25/09/2025
Though the idea of hot water/ steam injection for fire ant nests is a good one. It’s certainly a longer process to kill off one nest than with traditional granules and the go to Fipronal. Typically each nest can take 15 minutes to completely destroy (one initially and then another in 7 days again - total around 30minutes for a medium sized nest).
However in a lot of cases when injecting into hard ground (not cultivated farm land), the main nest will have very small interconnecting satellite hubs coming off them, it really then is a cross you fingers and hope there were no alates in those little hubs. If you do a good job, and the one nest was it, you will find worker ants gathering their dead.. and then just wander aimlessly while native ants start invading their unviable nests.
The hot water/ steam is a very niche piece of equipment (dont get me wrong, it’s very effective) for use in environmentally sensitive areas, parks and sports fields.
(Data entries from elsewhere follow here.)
/-! ### zeroise -/

@[simp] theorem zeroise_ptMax (s : State) : (zeroise s).ptMax = s.ptMax := rfl
@[simp] theorem zeroise_key (s : State) : (zeroise s).key = s.key := rfl
@[simp] theorem zeroise_keyValid (s : State) : (zeroise s).keyValid = s.keyValid := rfl
@[simp] theorem zeroise_phase (s : State) : (zeroise s).phase = s.phase := rfl
@[simp] theorem zeroise_done (s : State) : (zeroise s).done = s.done := rfl
@[simp] theorem zeroise_error (s : State) : (zeroise s).error = s.error := rfl
@[simp] theorem zeroise_err (s : State) : (zeroise s).err = s.err := rfl
@[simp] theorem zeroise_ilen (s : State) : (zeroise s).ilen = s.ilen := rfl
@[simp] theorem zeroise_ibuf (s : State) : (zeroise s).ibuf = s.ibuf := rfl
@[simp] theorem zeroise_olen (s : State) : (zeroise s).olen = s.olen := rfl
@[simp] theorem zeroise_obuf (s : State) : (zeroise s).obuf = s.obuf := rfl
@[simp] theorem zeroise_cmdl (s : State) : (zeroise s).cmdl = 0x00 := rfl
@[simp] theorem zeroise_work (s : State) : (zeroise s).work = zeroWork := rfl
@[simp] theorem zeroise_env (s : State) : (zeroise s).env = s.env := rfl

/-! ### clearOutput -/

@[simp] theorem clearOutput_ptMax (s : State) : (clearOutput s).ptMax = s.ptMax := rfl
@[simp] theorem clearOutput_key (s : State) : (clearOutput s).key = s.key := rfl
@[simp] theorem clearOutput_keyValid (s : State) : (clearOutput s).keyValid = s.keyValid := rfl
@[simp] theorem clearOutput_phase (s : State) : (clearOutput s).phase = s.phase := rfl
@[simp] theorem clearOutput_done (s : State) : (clearOutput s).done = s.done := rfl
@[simp] theorem clearOutput_error (s : State) : (clearOutput s).error = s.error := rfl
@[simp] theorem clearOutput_err (s : State) : (clearOutput s).err = s.err := rfl
@[simp] theorem clearOutput_ilen (s : State) : (clearOutput s).ilen = s.ilen := rfl
@[simp] theorem clearOutput_ibuf (s : State) : (clearOutput s).ibuf = s.ibuf := rfl
@[simp] theorem clearOutput_olen (s : State) : (clearOutput s).olen = 0 := rfl
@[simp] theorem clearOutput_obuf (s : State) : (clearOutput s).obuf = [] := rfl
@[simp] theorem clearOutput_cmdl (s : State) : (clearOutput s).cmdl = s.cmdl := rfl
@[simp] theorem clearOutput_work (s : State) : (clearOutput s).work = s.work := rfl
@[simp] theorem clearOutput_env (s : State) : (clearOutput s).env = s.env := rfl

/-! ### raise -/

@[simp] theorem raise_ptMax (e : Failure) (s : State) : (raise e s).ptMax = s.ptMax := rfl
@[simp] theorem raise_key (e : Failure) (s : State) : (raise e s).key = s.key := rfl
@[simp] theorem raise_keyValid (e : Failure) (s : State) : (raise e s).keyValid = s.keyValid := rfl
@[simp] theorem raise_phase (e : Failure) (s : State) : (raise e s).phase = e.endPhase := rfl
@[simp] theorem raise_done (e : Failure) (s : State) : (raise e s).done = s.done := rfl
@[simp] theorem raise_error (e : Failure) (s : State) : (raise e s).error = true := rfl
@[simp] theorem raise_err (e : Failure) (s : State) : (raise e s).err = e.code := rfl
@[simp] theorem raise_ilen (e : Failure) (s : State) : (raise e s).ilen = s.ilen := rfl
@[simp] theorem raise_ibuf (e : Failure) (s : State) : (raise e s).ibuf = s.ibuf := rfl
@[simp] theorem raise_olen (e : Failure) (s : State) : (raise e s).olen = 0 := rfl
@[simp] theorem raise_obuf (e : Failure) (s : State) : (raise e s).obuf = [] := rfl
@[simp] theorem raise_cmdl (e : Failure) (s : State) : (raise e s).cmdl = 0x00 := rfl
@[simp] theorem raise_work (e : Failure) (s : State) : (raise e s).work = zeroWork := rfl
@[simp] theorem raise_env (e : Failure) (s : State) : (raise e s).env = s.env := rfl
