-- ==== Sys2Proof/Tests/Slice0.lean ====
section
/-! SUPPORT. The model's own tests: ill-formed terms refused, opcode words written out, one step per vector of the spec
(95_test_vectors.md), and for every obligation with hypotheses a witness that meets them, at the boundaries of each clause. The
expected values are the spec's. PT_MAX is 64 here, so BUF_CAP is 160 and LEN_W is 8 (R12). -/

set_option Elab.async false -- one theorem at a time: the evaluations below are large

namespace Sys2Proof.Tests

open Sys2Proof Sys2Proof.Machine

/-! ### Helpers -/

/-- After reset, PT_MAX = 64. -/
def base : State := State.resetWith ⟨64, by decide⟩

/-- `K_A`, sixteen times the letter A. -/
def keyA : Block := Block.ofFn fun _ => 0x41

/-- `IV0`, the bytes 00 to 0f. -/
def iv0 : Block := Block.ofFn fun i => BitVec.ofNat 8 i.val

/-- The "before" state of V10: KEY = `K_A`, IBUF = 61 62 63, ILEN = 3. -/
def before : State := { base with key := keyA, keyValid := true, ilen := 3, ibuf := [(0, 0x61), (1, 0x62), (2, 0x63)] }

/-- With this script to come. -/
def script (ls : List Line) (s : State) : State := { s with env := { s.env with script := ls } }

/-- With this answer standing for the next draw. -/
def answer (a : RngAnswer) (s : State) : State := { s with env := { s.env with rng := some a } }

/-- With this command in flight and the sequencer to step next. -/
def busy (op : Byte) (s : State) : State := script [.seq] { s with phase := .busy, cmdl := op }

/-- Stopped by a starved draw. -/
def fatal (s : State) : State := { s with phase := .fatal, error := true, err := 0xFF }

/-- The index draw of the example of R195. -/
def drawR195 : Vector (Fin 62) 16 := #v[0, 26, 52, 1, 27, 53, 2, 28, 54, 25, 51, 61, 3, 29, 55, 4]

/-- The outcome is a next state of which `p` holds. -/
def nextIs (p : State → Bool) : Host.Outcome State Fault Refusal → Bool
  | .next t => p t
  | .fault _ => false
  | .refused _ => false

/-- The outcome is this refusal. -/
def refusedAs (r : Refusal) : Host.Outcome State Fault Refusal → Bool
  | .next _ => false
  | .fault _ => false
  | .refused q => q == r

/-- ERR and PHASE after a step. -/
def endsIn (e : Byte) (ph : Phase) (o : Host.Outcome State Fault Refusal) : Bool :=
  nextIs (fun t => t.err == e && t.phase == ph) o

/-- The ciphertext block and the digest field of the blob of V10. -/
def tailV10 : List Byte :=
  [0x7c, 0x1c, 0x47, 0x03, 0x35, 0x72, 0x31, 0xd3, 0x0b, 0xd1, 0x49, 0x01, 0x44, 0x5d, 0x76, 0x5b] ++
  [0x62, 0x61, 0x37, 0x38, 0x31, 0x36, 0x62, 0x66, 0x38, 0x66, 0x30, 0x31, 0x63, 0x66, 0x65, 0x61] ++
  [0x34, 0x31, 0x34, 0x31, 0x34, 0x30, 0x64, 0x65, 0x35, 0x64, 0x61, 0x65, 0x32, 0x32, 0x32, 0x33] ++
  [0x62, 0x30, 0x30, 0x33, 0x36, 0x31, 0x61, 0x33, 0x39, 0x36, 0x31, 0x37, 0x37, 0x61, 0x39, 0x63] ++
  [0x62, 0x34, 0x31, 0x30, 0x66, 0x66, 0x36, 0x31, 0x66, 0x32, 0x30, 0x30, 0x31, 0x35, 0x61, 0x64]

/-- The blob of V10. -/
def blobV10 : List Byte := iv0.toBytes ++ tailV10

/-- The state before V11: the blob of V10 in IBUF, KEY = `K_A`. -/
def beforeV11 : State := { base with key := keyA, keyValid := true, ilen := 96, ibuf := memWrite [] 0 blobV10 }

/-! ### Well-formedness: each check has an ill-formed term that it refuses, and the step refuses the line -/

theorem test_every_command_well_formed :
    [Instr.genkey, .encrypt, .decrypt, .clear].all Instr.wellFormed = true := by decide

theorem test_ill_byte_to_ilen : (Line.csrWrite 0x03 (.byte 0x05)).wellFormed base.ptMax = false := by decide

theorem test_ill_byte_to_olen : (Line.csrWrite 0x04 (.byte 0x05)).wellFormed base.ptMax = false := by decide

theorem test_ill_byte_to_key : (Line.csrWrite 0x05 (.byte 0x00)).wellFormed base.ptMax = false := by decide

theorem test_ill_length_to_cmd : (Line.csrWrite 0x00 (.len 3)).wellFormed base.ptMax = false := by decide

theorem test_ill_length_too_wide : (Line.csrWrite 0x03 (.len 256)).wellFormed base.ptMax = false := by decide

theorem test_ill_key_to_cmd : (Line.csrWrite 0x00 (.key keyA)).wellFormed base.ptMax = false := by decide

theorem test_ill_key_to_unassigned : (Line.csrWrite 0x06 (.key keyA)).wellFormed base.ptMax = false := by decide

theorem test_length_of_full_width : (Line.csrWrite 0x03 (.len 255)).wellFormed base.ptMax = true := by decide

theorem test_step_refuses_ill_formed :
    refusedAs .malformedTransaction (step (script [.csrWrite 0x03 (.len 256)] base)) = true := by decide

theorem test_step_refuses_seq_in_idle : refusedAs .sequencerNotEnabled (step (script [.seq] base)) = true := by decide

/-! ### Decoding: the opcode bytes written out bit by bit from R91 -/

theorem test_decode_genkey : decode [0b00000001] = .ok (.genkey, []) := by decide

theorem test_decode_encrypt : decode [0b00000010, 0b00000001] = .ok (.encrypt, [0b00000001]) := by decide

theorem test_decode_decrypt : decode [0b00000011] = .ok (.decrypt, []) := by decide

theorem test_decode_clear : decode [0b00000100] = .ok (.clear, []) := by decide

theorem test_decode_zero : decode [0b00000000] = .error (.illegalOpcode 0x00) := by decide

theorem test_decode_five : decode [0b00000101] = .error (.illegalOpcode 0x05) := by decide

theorem test_decode_high_bit : decode [0b10000001] = .error (.illegalOpcode 0x81) := by decide

theorem test_decode_no_byte : decode [] = .error .noByte := by decide

theorem test_table_words :
    [1, 2, 3, 4].map (decodeTableWord 8) = [some Instr.genkey, some .encrypt, some .decrypt, some .clear] := by decide

/-- The placed word is what the very next step runs: CLEAR, from reset. -/
theorem test_placed_clear_runs :
    nextIs (fun t => t.phase == .idle && t.done && !t.keyValid) (step (State.reset.withFetchWord 8 4)) = true := by decide

/-! ### One step per instruction -/

/-- V9: GENKEY with the draw of R195 gives "aA0bB1cC2zZ9dD3e". -/
theorem test_genkey_V9 :
    nextIs (fun t => t.key.toBytes == [0x61, 0x41, 0x30, 0x62, 0x42, 0x31, 0x63, 0x43, 0x32, 0x7a, 0x5a, 0x39, 0x64, 0x44,
      0x33, 0x65] && statusByte t == 0x12 && t.olen == 0) (step (busy 0x01 (answer (.indexes drawR195) base))) = true := by
  decide +kernel

/-- R196: GENKEY starved keeps KEY and KEY_VALID. -/
theorem test_genkey_starved :
    nextIs (fun t => t.key == keyA && t.keyValid && t.err == 0xFF && t.phase == .fatal)
      (step (busy 0x01 (answer .starve before))) = true := by decide +kernel

/-- V10: ENCRYPT of "abc". -/
theorem test_encrypt_V10 :
    nextIs (fun t => outputBytes t == blobV10 && statusByte t == 0x12 && t.ilen == 3)
      (step (busy 0x02 (answer (.bytes iv0) before))) = true := by decide +kernel

/-- V18: ENCRYPT starved. -/
theorem test_encrypt_V18 :
    nextIs (fun t => statusByte t == 0x1C && t.olen == 0 && csrReadValue 0x05 t == .key zeroBlock && t.key == keyA)
      (step (busy 0x02 (answer .starve before))) = true := by decide +kernel

/-- V11: DECRYPT of the blob of V10. -/
theorem test_decrypt_V11 :
    nextIs (fun t => outputBytes t == [0x61, 0x62, 0x63] && statusByte t == 0x12 && t.err == 0x00)
      (step (busy 0x03 beforeV11)) = true := by decide +kernel

/-- V14: byte 32 of that blob changed to `g` is MalformedBlob. -/
theorem test_decrypt_V14_not_hex :
    nextIs (fun t => statusByte t == 0x14 && t.err == 0x01 && t.olen == 0)
      (step (busy 0x03 { beforeV11 with ibuf := Memory.write beforeV11.ibuf 32 0x67 })) = true := by decide +kernel

/-- V19: CLEAR. -/
theorem test_clear_V19 :
    nextIs (fun t => statusByte t == 0x02 && t.key == zeroBlock && t.ilen == 0 && t.ibuf == [] && t.olen == 0)
      (step (busy 0x04 before)) = true := by decide +kernel

/-- V8 and R144: `Pad("abc")`. -/
theorem test_pad_abc : pad [0x61, 0x62, 0x63] = [0x61, 0x62, 0x63] ++ List.replicate 13 0x0d := by decide

/-- V8 and R145: the last byte decides, and every pad byte is looked at. -/
theorem test_unpad_broken : unpad (List.replicate 14 0x00 ++ [0x03, 0x02]) = none := by decide

/-- R106, R107: the lines of `LDIN "abc"` and of `ENCRYPT`. -/
theorem test_script_lines : ldIn [0x61, 0x62, 0x63] ++ [commandLine .encrypt] =
    [.ibufWrite 0 0x61, .ibufWrite 1 0x62, .ibufWrite 2 0x63, .csrWrite 0x03 (.len 3), .csrWrite 0x00 (.byte 0x02)] := by
  decide

/-! ### The edges of accept (V16) -/

theorem test_accept_zero : endsIn 0x10 .idle (step (script [.csrWrite 0x00 (.byte 0x00)] before)) = true := by decide

theorem test_accept_five : endsIn 0x10 .idle (step (script [.csrWrite 0x00 (.byte 0x05)] before)) = true := by decide

theorem test_accept_no_key_encrypt : endsIn 0x11 .idle (step (script [.csrWrite 0x00 (.byte 0x02)] base)) = true := by decide

theorem test_accept_no_key_before_length :
    endsIn 0x11 .idle (step (script [.csrWrite 0x00 (.byte 0x03)] { base with ilen := 161 })) = true := by decide

theorem test_accept_illegal_before_no_key :
    endsIn 0x10 .idle (step (script [.csrWrite 0x00 (.byte 0x09)] base)) = true := by decide

theorem test_accept_encrypt_at_pt_max :
    endsIn 0x00 .busy (step (script [.csrWrite 0x00 (.byte 0x02)] { before with ilen := 64 })) = true := by decide

theorem test_accept_encrypt_past_pt_max :
    endsIn 0x12 .idle (step (script [.csrWrite 0x00 (.byte 0x02)] { before with ilen := 65 })) = true := by decide

theorem test_accept_decrypt_at_buf_cap :
    endsIn 0x00 .busy (step (script [.csrWrite 0x00 (.byte 0x03)] { before with ilen := 160 })) = true := by decide

theorem test_accept_decrypt_past_buf_cap :
    endsIn 0x12 .idle (step (script [.csrWrite 0x00 (.byte 0x03)] { before with ilen := 161 })) = true := by decide

theorem test_accept_genkey_always :
    endsIn 0x00 .busy (step (script [.csrWrite 0x00 (.byte 0x01)] { base with ilen := 255 })) = true := by decide

theorem test_accept_clear_always :
    endsIn 0x00 .busy (step (script [.csrWrite 0x00 (.byte 0x04)] { base with ilen := 255 })) = true := by decide

/-! ### Witnesses: for each obligation with hypotheses, states and operands that meet all of them -/

/-- `Inv` of a state with empty buffers, by its plain facts. -/
theorem inv_base : Inv base := by constructor <;> decide

theorem inv_before : Inv before := by constructor <;> decide

theorem inv_busy_clear : Inv (busy 0x04 before) := by constructor <;> decide

theorem inv_busy_encrypt : Inv (busy 0x02 (answer (.bytes iv0) before)) := by constructor <;> decide

theorem inv_fatal : Inv (fatal before) := by constructor <;> decide

theorem witness_OpcodeMapSelectsRows :
    ((0x01 : Byte) &&& 0xFF = 0x01) ∧ ((0x02 : Byte) &&& 0xFF = 0x02) ∧ ((0x03 : Byte) &&& 0xFF = 0x03) ∧
      ((0x04 : Byte) &&& 0xFF = 0x04) := by decide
For farmers though, it might not be the go to until the technology catches up. Look at it this way, farm land that have serious infestations of 50 nests an acre will potentially have up to 12.5hrs in just treating labour time (this does not include moving and refilling tanks). If a farm has multiple acres, and have to reinspect and retreat 7 days later, this in my opinion becomes “the farmers new job” as it will take some time to cover over 20 acre farm scenarios, especially when the farm next door has the same problem and is doing nothing about it.
It’s a rock and a hard place for it being a viable piece of equipment for farming.